Sedih.... saat itu entah darimana munculnya tiba-tiba datang seorang pria berjubah putih dengan wajah yang lembut namun penuh dengan air mata, ia memeluk tubuh Andoy dan menangis. Orang-orangpun heran, mereka penasaran lalu bertanya: "Maaf Tuan, apakah anda keluarga bocah malang ini? Apakah anda  mengenalnya ?."
Dengan hati yang berduka ia segera berdiri dan berkata: "Anak ini namanya Andoy, dia adalah sahabat-Ku."
Lalu diambilnya bungkusan hadiah dari dalam baju Andoy dan menaruh di dadaNya. Dia lalu berdiri dan membawa pergi tubuh Andoy. Kerumunan orang tersebut semakin penasaran...
Malam itu, Pendeta Agaton menerima berita yang sungguh mengejutkan itu dan dia datang ke rumah Andoy. Ketika Pendeta Agaton bertemu dengan orangtua Andoy ia bertanya: "Bagaimana anda mengetahui putera anda meninggal?."

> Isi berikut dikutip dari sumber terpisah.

/-- Settles O6: each row of the ring, by where its words lie. -/
theorem commandsReachWelmusThroughTheRing : Obligations.CommandsReachWelmusThroughTheRing := by
  unfold Obligations.CommandsReachWelmusThroughTheRing
  refine ⟨?_, ?_, ?_, ?_⟩
  · intro s fn n hup h1 hn
    refine ⟨_, exec_cmdReserveRead fn n s, ?_⟩
    by_cases h2 : n ≤ 2
    · rw [cmdReserveRead_short fn hup h1 h2]
      exact ⟨rfl, fun _ => ⟨rfl, rfl⟩, fun h3 => by omega, fun h3 => by omega⟩
    have h3 : 3 ≤ n := by omega
    by_cases hf : (s.mb fn).free < n
    · rw [cmdReserveRead_full fn hup h3 hn hf]
      exact ⟨rfl, fun h => absurd h h2, fun _ _ => ⟨rfl, rfl⟩, fun _ h => by omega⟩
    · rw [cmdReserveRead_free fn hup h3 hn (by omega)]
      refine ⟨rfl, fun h => absurd h h2, fun _ h => absurd h hf, fun _ _ => ⟨rfl, ?_, ?_, ?_, fun i hi => ?_⟩⟩
      · simp [Mailbox.reserve]
      · simp [Mailbox.reserve, ringPos]
      · rw [State.emit_mb, State.setMb_mb_self, Mailbox.reserve_used]
      · exact s.begin.setMb_mb_ne _ hi
  · intro s fn off v p hup hoff
    refine ⟨_, exec_cmdRingWrite fn off v p s, ?_⟩
    by_cases hin : ∃ r ∈ (s.mb fn).resv, r.holds off = true ∧ r.written = false
    · obtain ⟨r, hr, hh, hw⟩ := hin
      rw [cmdRingWrite_stored fn hup v p hoff hr hh hw]
      refine ⟨rfl, fun _ _ _ _ => ?_, fun hno => absurd (hno r hr hh) (by simp [hw]), fun i hi => s.begin.setMb_mb_ne _ hi⟩
      rw [State.setMb_mb_self]
      exact ⟨FMap.getD_setD_self .., fun i hi => FMap.getD_setD_ne _ _ _ _ _ hi, rfl, rfl⟩
    · have hno : ∀ r ∈ (s.mb fn).resv, r.holds off = true → r.written = true := by simpa using hin
      rw [cmdRingWrite_stray fn hup v p hoff hno]
      refine ⟨rfl, fun r hr hh hw => absurd (hno r hr hh) (by simp [hw]), fun _ => ?_, fun i hi => s.begin.updMb_mb_ne _ hi⟩
      rw [State.countFn, State.updMb_mb_self]
      exact ⟨rfl, rfl, rfl⟩
  · intro s bad fn h
    refine ⟨_, exec_commandTake bad s, ?_⟩
    obtain ⟨n, ht⟩ := s.begin.take_eq fn bad
    rw [commandTake_eq h, ht]
    have hmb := s.begin.setMb_mb_self fn ((s.mb fn).tookHead ((s.mb fn).headMessage fn bad) n s.now)
    refine ⟨rfl, rfl, rfl, ⟨_, FMap.find?_put_self .., rfl, rfl, rfl, rfl⟩, congrArg Mailbox.resv hmb,
      (congrArg Mailbox.evq hmb).trans rfl, congrArg Mailbox.evReserved hmb, ?_, fun i hi => s.begin.setMb_mb_ne _ hi⟩
    exact (congrArg (fun m => m.counters.getD 0 0) hmb).trans (bump_getD_ne _ n (by decide))
  · intro s fn since hs hst hdue hq
    obtain ⟨m, he, hm⟩ := cmdAbandoned_due hs hst hdue hq
    refine ⟨_, exec_cmdAbandoned fn s, ?_⟩
    rw [he]
    have hmb := s.begin.setMb_mb_self fn { m with counters := bump (s.mb fn).counters 1 1 }
    exact ⟨rfl, (congrArg Mailbox.resv hmb).trans hm, congrArg Mailbox.counters hmb, fun i hi => s.begin.setMb_mb_ne _ hi, _, rfl,
      rfl, rfl, rfl, rfl⟩
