/-- The instructions: one constructor per opcode byte of 30_encoding.md R95, with its operand. Where a mnemonic and mode
have several opcode bytes, all but the documented one carry the byte in their name. The constructors with an operand stand
first, in opcode order, then those without one, in opcode order. -/
inductive Instr where
  | oraIzx (ad : Byte)
  | sloIzx (ad : Byte)
  | nopZp04 (ad : Byte)
  | oraZp (ad : Byte)
  | aslZp (ad : Byte)
  | sloZp (ad : Byte)
  | oraImm (v : Byte)
  | anc0B (v : Byte)
  | nopAbs (w : Word)
  | oraAbs (w : Word)
  | aslAbs (w : Word)
  | sloAbs (w : Word)
  | bpl (off : Byte)
  | oraIzy (ad : Byte)
  | sloIzy (ad : Byte)
  | nopZpx14 (ad : Byte)
  | oraZpx (ad : Byte)
  | aslZpx (ad : Byte)
  | sloZpx (ad : Byte)
  | oraAby (w : Word)
  | sloAby (w : Word)
  | nopAbx1C (w : Word)
  | oraAbx (w : Word)
  | aslAbx (w : Word)
  | sloAbx (w : Word)
  | jsr (w : Word)
  | andIzx (ad : Byte)
  | rlaIzx (ad : Byte)
  | bitZp (ad : Byte)
  | andZp (ad : Byte)
  | rolZp (ad : Byte)
  | rlaZp (ad : Byte)
  | andImm (v : Byte)
  | anc2B (v : Byte)
  | bitAbs (w : Word)
  | andAbs (w : Word)
  | rolAbs (w : Word)
  | rlaAbs (w : Word)
  | bmi (off : Byte)
  | andIzy (ad : Byte)
  | rlaIzy (ad : Byte)
  | nopZpx34 (ad : Byte)
  | andZpx (ad : Byte)
  | rolZpx (ad : Byte)
  | rlaZpx (ad : Byte)
  | andAby (w : Word)
  | rlaAby (w : Word)
  | nopAbx3C (w : Word)
  | andAbx (w : Word)
  | rolAbx (w : Word)
  | rlaAbx (w : Word)
  | eorIzx (ad : Byte)
  | sreIzx (ad : Byte)
  | nopZp44 (ad : Byte)
  | eorZp (ad : Byte)
  | lsrZp (ad : Byte)
  | sreZp (ad : Byte)
  | eorImm (v : Byte)
  | alr (v : Byte)
  | jmpAbs (w : Word)
  | eorAbs (w : Word)
  | lsrAbs (w : Word)
  | sreAbs (w : Word)
  | bvc (off : Byte)
  | eorIzy (ad : Byte)
  | sreIzy (ad : Byte)
  | nopZpx54 (ad : Byte)
  | eorZpx (ad : Byte)
  | lsrZpx (ad : Byte)
  | sreZpx (ad : Byte)
  | eorAby (w : Word)
  | sreAby (w : Word)
  | nopAbx5C (w : Word)
  | eorAbx (w : Word)
  | lsrAbx (w : Word)
  | sreAbx (w : Word)
  | adcIzx (ad : Byte)
  | rraIzx (ad : Byte)
  | nopZp64 (ad : Byte)
  | adcZp (ad : Byte)
  | rorZp (ad : Byte)
  | rraZp (ad : Byte)
  | adcImm (v : Byte)
  | arr (v : Byte)
  | jmpInd (w : Word)
  | adcAbs (w : Word)
  | rorAbs (w : Word)
  | rraAbs (w : Word)
  | bvs (off : Byte)
  | adcIzy (ad : Byte)
  | rraIzy (ad : Byte)
  | nopZpx74 (ad : Byte)
  | adcZpx (ad : Byte)
  | rorZpx (ad : Byte)
  | rraZpx (ad : Byte)
  | adcAby (w : Word)
  | rraAby (w : Word)
  | nopAbx7C (w : Word)
  | adcAbx (w : Word)
  | rorAbx (w : Word)
  | rraAbx (w : Word)
  | nopImm80 (v : Byte)
  | staIzx (ad : Byte)
  | nopImm82 (v : Byte)
  | saxIzx (ad : Byte)
  | styZp (ad : Byte)
  | staZp (ad : Byte)
  | stxZp (ad : Byte)
  | saxZp (ad : Byte)
  | nopImm89 (v : Byte)
  | xaa (v : Byte)
  | styAbs (w : Word)
  | staAbs (w : Word)
  | stxAbs (w : Word)
  | saxAbs (w : Word)
  | bcc (off : Byte)
  | staIzy (ad : Byte)
  | ahxIzy (ad : Byte)
  | styZpx (ad : Byte)
  | staZpx (ad : Byte)
  | stxZpy (ad : Byte)
  | saxZpy (ad : Byte)
  | staAby (w : Word)
  | tas (w : Word)
  | shy (w : Word)
  | staAbx (w : Word)
  | shx (w : Word)
  | ahxAby (w : Word)
  | ldyImm (v : Byte)
  | ldaIzx (ad : Byte)
  | ldxImm (v : Byte)
  | laxIzx (ad : Byte)
  | ldyZp (ad : Byte)
  | ldaZp (ad : Byte)
  | ldxZp (ad : Byte)
  | laxZp (ad : Byte)
  | ldaImm (v : Byte)
  | laxImm (v : Byte)
  | ldyAbs (w : Word)
  | ldaAbs (w : Word)
  | ldxAbs (w : Word)
  | laxAbs (w : Word)
  | bcs (off : Byte)
  | ldaIzy (ad : Byte)
  | laxIzy (ad : Byte)
  | ldyZpx (ad : Byte)
  | ldaZpx (ad : Byte)
  | ldxZpy (ad : Byte)
  | laxZpy (ad : Byte)
  | ldaAby (w : Word)
  | las (w : Word)
  | ldyAbx (w : Word)
  | ldaAbx (w : Word)
  | ldxAby (w : Word)
  | laxAby (w : Word)
  | cpyImm (v : Byte)
  | cmpIzx (ad : Byte)
  | nopImmC2 (v : Byte)
  | dcpIzx (ad : Byte)
  | cpyZp (ad : Byte)
  | cmpZp (ad : Byte)
  | decZp (ad : Byte)
  | dcpZp (ad : Byte)
  | cmpImm (v : Byte)
  | axs (v : Byte)
  | cpyAbs (w : Word)
  | cmpAbs (w : Word)
  | decAbs (w : Word)
  | dcpAbs (w : Word)
  | bne (off : Byte)
  | cmpIzy (ad : Byte)
  | dcpIzy (ad : Byte)
  | nopZpxD4 (ad : Byte)
  | cmpZpx (ad : Byte)
  | decZpx (ad : Byte)
  | dcpZpx (ad : Byte)
  | cmpAby (w : Word)
  | dcpAby (w : Word)
  | nopAbxDC (w : Word)
  | cmpAbx (w : Word)
  | decAbx (w : Word)
  | dcpAbx (w : Word)
  | cpxImm (v : Byte)
  | sbcIzx (ad : Byte)
  | nopImmE2 (v : Byte)
  | iscIzx (ad : Byte)
  | cpxZp (ad : Byte)
  | sbcZp (ad : Byte)
  | incZp (ad : Byte)
  | iscZp (ad : Byte)
  | sbcImm (v : Byte)
  | sbcImmEB (v : Byte)
  | cpxAbs (w : Word)
  | sbcAbs (w : Word)
  | incAbs (w : Word)
  | iscAbs (w : Word)
  | beq (off : Byte)
  | sbcIzy (ad : Byte)
  | iscIzy (ad : Byte)
  | nopZpxF4 (ad : Byte)
  | sbcZpx (ad : Byte)
  | incZpx (ad : Byte)
  | iscZpx (ad : Byte)
  | sbcAby (w : Word)
  | iscAby (w : Word)
  | nopAbxFC (w : Word)
  | sbcAbx (w : Word)
  | incAbx (w : Word)
  | iscAbx (w : Word)
  | brk
  | jam02
  | php
  | aslAcc
  | jam12
  | clc
  | nopImp1A
  | jam22
  | plp
  | rolAcc
  | jam32
  | sec
  | nopImp3A
  | rti
  | jam42
  | pha
  | lsrAcc
  | jam52
  | cli
  | nopImp5A
  | rts
  | jam62
  | pla
  | rorAcc
  | jam72
  | sei
  | nopImp7A
  | dey
  | txa
  | jam92
  | tya
  | txs
  | tay
  | tax
  | jamB2
  | clv
  | tsx
  | iny
  | dex
  | jamD2
  | cld
  | nopImpDA
  | inx
  | nopImp
  | jamF2
  | sed
  | nopImpFA
deriving DecidableEq, Repr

Ibu Andoy menjawab sambil menghapus air matanya: “Seorang pria berjubah putih yang membawanya kemari.”
Pendeta Agaton bertanya lagi: “Apa katanya?
Dia tidak mengucapkan sepatah katapun. Dia sangat berduka. Kami tidak mengenalnya namun dia terlihat sedih, sepertinya Dia mengenal Andoy dengan baik. Tetapi ada suatu kedamaian yang sulit untuk dijelaskan mengenai dirinya. Dia menyerahkan anak kami dan tersenyum lembut. Dia membelai rambut Andoy dan mencium keningnya kemudian Dia membisikkan sesuatu,” jawab ayah Andoy.
PendetaAgaton: “Apa yang dikatakannya?
Ayah Andoy menjawab: “Dia berkata terima kasih buat kadonya. Aku akan segera berjumpa denganmu, engkau akan bersama-Ku.” dan, sang ayah melanjutkan,Anda tahu kemudian. semuanya itu terasa begitu indah… aku menangis karena bahagia... aku tidak dapat menjelaskannya, ketika Dia meninggalkan kami ada suatu kedamaian yang memenuhi hati kami. Aku tahu puteraku sudah berada di surga sekarang. Tapi Pak Pendeta, tolonglah katakan siapakah Pria ini yang selalu bicara dengan puteraku setiap hari di Gerejamu? anda pasti mengenalnya, karena anda selalu berada di sana setiap hari, kecuali hari ini saat puteraku meninggal!

Tiba-tiba air mata Pendeta Agaton menetes di pipinya, dengan lutut gemetar Pendeta Agaton berbisik, “Dia tidak berbicara dengan siapa-siapa... kecuali dengan Tuhan Yesus.”